Extracted data>
---+---
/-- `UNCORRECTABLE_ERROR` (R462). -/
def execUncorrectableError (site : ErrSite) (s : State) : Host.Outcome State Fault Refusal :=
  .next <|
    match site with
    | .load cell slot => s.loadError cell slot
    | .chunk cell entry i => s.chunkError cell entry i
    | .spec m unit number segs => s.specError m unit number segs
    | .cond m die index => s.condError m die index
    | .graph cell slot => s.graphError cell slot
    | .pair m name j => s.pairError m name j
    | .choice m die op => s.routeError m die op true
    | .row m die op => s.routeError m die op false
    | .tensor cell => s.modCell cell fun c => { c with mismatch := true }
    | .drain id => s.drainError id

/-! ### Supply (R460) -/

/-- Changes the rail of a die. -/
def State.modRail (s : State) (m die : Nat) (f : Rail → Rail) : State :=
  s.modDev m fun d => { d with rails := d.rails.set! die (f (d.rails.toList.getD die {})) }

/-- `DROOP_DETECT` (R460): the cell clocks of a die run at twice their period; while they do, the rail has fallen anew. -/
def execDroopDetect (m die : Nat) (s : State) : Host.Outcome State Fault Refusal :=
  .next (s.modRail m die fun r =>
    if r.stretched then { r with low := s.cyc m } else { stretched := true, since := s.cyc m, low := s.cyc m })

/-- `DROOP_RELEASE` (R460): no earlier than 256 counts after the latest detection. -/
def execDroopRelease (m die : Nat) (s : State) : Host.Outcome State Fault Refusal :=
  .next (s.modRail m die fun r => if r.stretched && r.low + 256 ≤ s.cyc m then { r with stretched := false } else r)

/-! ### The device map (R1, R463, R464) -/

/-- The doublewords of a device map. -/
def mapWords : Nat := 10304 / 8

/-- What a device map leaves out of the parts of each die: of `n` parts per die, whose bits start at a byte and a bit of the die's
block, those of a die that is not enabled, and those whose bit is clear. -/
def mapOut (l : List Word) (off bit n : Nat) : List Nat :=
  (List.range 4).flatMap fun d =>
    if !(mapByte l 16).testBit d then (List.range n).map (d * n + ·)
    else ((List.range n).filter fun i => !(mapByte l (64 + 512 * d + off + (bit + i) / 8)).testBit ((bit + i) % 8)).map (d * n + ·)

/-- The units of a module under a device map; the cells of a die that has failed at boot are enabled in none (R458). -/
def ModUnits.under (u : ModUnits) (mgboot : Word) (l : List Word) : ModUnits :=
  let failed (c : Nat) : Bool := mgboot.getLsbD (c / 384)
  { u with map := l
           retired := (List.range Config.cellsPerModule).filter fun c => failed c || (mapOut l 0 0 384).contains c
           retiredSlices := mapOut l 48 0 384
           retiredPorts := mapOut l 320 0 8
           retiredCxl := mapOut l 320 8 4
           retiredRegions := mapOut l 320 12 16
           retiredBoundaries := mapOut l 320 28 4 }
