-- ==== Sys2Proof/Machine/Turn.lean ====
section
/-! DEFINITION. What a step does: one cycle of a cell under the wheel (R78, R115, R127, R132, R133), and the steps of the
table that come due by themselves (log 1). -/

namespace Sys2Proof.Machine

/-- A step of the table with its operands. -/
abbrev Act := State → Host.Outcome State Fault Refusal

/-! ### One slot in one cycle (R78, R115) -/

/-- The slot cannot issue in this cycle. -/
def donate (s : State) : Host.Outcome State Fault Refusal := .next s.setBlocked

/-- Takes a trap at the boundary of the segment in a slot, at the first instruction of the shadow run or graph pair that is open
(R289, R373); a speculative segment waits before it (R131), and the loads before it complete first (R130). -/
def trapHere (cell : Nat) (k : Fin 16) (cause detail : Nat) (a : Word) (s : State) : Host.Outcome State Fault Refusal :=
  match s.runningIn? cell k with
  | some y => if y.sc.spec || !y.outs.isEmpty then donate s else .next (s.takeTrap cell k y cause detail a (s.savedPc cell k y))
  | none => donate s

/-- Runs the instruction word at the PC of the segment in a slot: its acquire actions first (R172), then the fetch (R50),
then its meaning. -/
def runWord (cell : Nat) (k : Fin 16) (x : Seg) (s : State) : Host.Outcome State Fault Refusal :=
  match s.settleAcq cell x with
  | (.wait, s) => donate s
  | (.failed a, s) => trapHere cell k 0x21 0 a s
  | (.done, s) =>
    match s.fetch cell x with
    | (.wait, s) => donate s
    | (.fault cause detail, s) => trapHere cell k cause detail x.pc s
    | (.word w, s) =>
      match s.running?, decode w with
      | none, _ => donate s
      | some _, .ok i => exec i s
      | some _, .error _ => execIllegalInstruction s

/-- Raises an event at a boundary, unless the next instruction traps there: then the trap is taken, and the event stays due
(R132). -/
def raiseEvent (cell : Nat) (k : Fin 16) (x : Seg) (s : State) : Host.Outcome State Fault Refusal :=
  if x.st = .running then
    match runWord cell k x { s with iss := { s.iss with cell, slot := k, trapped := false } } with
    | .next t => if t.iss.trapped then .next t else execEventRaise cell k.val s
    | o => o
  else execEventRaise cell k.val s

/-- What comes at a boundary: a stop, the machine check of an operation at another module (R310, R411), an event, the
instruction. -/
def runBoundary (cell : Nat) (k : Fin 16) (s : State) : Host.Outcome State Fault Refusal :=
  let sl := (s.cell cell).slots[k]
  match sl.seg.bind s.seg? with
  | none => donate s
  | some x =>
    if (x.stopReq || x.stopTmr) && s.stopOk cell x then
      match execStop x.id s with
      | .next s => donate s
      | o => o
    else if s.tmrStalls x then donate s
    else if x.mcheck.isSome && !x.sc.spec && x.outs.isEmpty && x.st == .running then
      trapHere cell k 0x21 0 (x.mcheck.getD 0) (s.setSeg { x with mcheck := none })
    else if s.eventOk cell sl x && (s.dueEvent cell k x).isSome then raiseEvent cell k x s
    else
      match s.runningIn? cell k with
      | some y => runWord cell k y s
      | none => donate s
---+---
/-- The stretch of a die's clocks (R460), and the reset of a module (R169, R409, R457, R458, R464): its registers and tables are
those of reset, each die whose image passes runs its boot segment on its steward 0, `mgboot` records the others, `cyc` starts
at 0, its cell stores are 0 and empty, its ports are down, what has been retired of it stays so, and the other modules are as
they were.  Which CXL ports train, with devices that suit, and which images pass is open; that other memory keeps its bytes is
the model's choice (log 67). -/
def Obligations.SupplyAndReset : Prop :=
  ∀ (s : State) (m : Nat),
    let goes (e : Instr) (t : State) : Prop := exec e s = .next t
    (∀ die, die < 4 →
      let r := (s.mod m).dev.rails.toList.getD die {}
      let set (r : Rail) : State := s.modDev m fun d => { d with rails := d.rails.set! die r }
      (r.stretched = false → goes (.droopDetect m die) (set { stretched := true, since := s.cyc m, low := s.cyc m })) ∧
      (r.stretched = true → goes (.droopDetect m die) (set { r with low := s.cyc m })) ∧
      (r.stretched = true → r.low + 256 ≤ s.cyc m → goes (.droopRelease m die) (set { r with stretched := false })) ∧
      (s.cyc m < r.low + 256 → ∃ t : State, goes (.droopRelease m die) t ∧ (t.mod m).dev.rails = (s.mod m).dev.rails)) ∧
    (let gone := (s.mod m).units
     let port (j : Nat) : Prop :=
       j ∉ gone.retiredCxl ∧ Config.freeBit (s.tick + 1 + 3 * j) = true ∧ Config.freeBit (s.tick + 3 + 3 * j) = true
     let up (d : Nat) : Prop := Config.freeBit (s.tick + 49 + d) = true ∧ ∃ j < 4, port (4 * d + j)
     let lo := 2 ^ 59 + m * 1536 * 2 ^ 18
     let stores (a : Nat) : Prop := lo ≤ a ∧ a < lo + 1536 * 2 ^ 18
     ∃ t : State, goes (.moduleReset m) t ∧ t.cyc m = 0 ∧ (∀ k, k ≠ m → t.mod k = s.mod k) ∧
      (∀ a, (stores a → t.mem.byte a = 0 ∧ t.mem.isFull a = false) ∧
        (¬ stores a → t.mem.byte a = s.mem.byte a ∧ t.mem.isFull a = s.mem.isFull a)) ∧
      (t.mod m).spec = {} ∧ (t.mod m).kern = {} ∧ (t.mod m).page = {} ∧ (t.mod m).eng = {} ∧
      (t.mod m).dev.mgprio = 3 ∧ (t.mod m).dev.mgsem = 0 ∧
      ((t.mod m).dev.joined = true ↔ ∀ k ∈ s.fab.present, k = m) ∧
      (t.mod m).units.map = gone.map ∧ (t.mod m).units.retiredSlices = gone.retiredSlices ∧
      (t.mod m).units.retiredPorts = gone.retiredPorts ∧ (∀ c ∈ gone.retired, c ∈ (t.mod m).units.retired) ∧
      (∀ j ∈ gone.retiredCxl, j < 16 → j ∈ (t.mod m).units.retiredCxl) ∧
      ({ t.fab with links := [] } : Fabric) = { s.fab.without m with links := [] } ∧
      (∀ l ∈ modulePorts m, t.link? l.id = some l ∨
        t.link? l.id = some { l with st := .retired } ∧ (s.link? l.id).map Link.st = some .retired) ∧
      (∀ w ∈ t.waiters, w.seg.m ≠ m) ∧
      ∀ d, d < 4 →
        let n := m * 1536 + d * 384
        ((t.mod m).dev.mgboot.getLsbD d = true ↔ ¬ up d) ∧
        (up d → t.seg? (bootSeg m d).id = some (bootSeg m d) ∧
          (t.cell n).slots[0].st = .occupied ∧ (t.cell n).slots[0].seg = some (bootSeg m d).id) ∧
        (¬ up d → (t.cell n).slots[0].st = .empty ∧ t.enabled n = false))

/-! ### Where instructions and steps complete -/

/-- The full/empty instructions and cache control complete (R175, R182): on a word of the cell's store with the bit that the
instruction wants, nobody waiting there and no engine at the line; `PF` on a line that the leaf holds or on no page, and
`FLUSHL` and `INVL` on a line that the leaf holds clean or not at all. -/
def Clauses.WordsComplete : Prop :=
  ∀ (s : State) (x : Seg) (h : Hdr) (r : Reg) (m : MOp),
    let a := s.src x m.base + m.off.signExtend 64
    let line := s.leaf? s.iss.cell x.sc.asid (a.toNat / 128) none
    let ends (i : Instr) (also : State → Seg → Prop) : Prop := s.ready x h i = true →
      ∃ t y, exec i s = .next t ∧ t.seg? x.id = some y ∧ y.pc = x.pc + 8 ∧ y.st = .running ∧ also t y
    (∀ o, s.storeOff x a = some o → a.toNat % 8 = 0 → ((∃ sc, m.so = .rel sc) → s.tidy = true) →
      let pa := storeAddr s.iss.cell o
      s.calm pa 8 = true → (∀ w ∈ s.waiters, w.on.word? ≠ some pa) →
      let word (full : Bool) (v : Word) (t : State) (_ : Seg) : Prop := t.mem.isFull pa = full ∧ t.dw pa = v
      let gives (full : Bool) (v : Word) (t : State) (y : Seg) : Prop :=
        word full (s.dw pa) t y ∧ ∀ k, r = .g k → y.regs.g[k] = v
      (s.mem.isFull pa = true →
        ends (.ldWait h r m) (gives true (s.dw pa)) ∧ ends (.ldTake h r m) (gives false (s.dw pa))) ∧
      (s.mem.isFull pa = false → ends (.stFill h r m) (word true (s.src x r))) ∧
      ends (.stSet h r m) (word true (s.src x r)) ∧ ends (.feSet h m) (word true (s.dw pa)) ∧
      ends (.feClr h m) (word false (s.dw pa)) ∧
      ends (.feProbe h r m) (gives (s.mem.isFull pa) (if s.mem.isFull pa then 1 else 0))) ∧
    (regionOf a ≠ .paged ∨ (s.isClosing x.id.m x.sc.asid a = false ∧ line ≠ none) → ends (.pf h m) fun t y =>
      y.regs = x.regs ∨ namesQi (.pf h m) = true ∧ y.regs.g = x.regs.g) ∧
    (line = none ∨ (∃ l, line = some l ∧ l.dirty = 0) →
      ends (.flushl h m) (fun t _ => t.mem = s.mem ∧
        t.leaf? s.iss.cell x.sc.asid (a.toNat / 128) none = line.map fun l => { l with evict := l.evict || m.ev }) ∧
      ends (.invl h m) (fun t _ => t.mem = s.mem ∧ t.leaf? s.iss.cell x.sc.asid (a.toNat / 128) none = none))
---+---
The lines above starting at the one that contains "let up (d : Nat)" and ending at the one that contains "(t.mod m).units.map = gone.map" must be transcribed exactly, and no other lines may appear.

Response>
     let up (d : Nat) : Prop := Config.freeBit (s.tick + 49 + d) = true ∧ ∃ j < 4, port (4 * d + j)
     let lo := 2 ^ 59 + m * 1536 * 2 ^ 18
     let stores (a : Nat) : Prop := lo ≤ a ∧ a < lo + 1536 * 2 ^ 18
     ∃ t : State, goes (.moduleReset m) t ∧ t.cyc m = 0 ∧ (∀ k, k ≠ m → t.mod k = s.mod k) ∧
      (∀ a, (stores a → t.mem.byte a = 0 ∧ t.mem.isFull a = false) ∧
        (¬ stores a → t.mem.byte a = s.mem.byte a ∧ t.mem.isFull a = s.mem.isFull a)) ∧
      (t.mod m).spec = {} ∧ (t.mod m).kern = {} ∧ (t.mod m).page = {} ∧ (t.mod m).eng = {} ∧
      (t.mod m).dev.mgprio = 3 ∧ (t.mod m).dev.mgsem = 0 ∧
      ((t.mod m).dev.joined = true ↔ ∀ k ∈ s.fab.present, k = m) ∧
      (t.mod m).units.map = gone.map ∧ (t.mod m).units.retiredSlices = gone.retiredSlices ∧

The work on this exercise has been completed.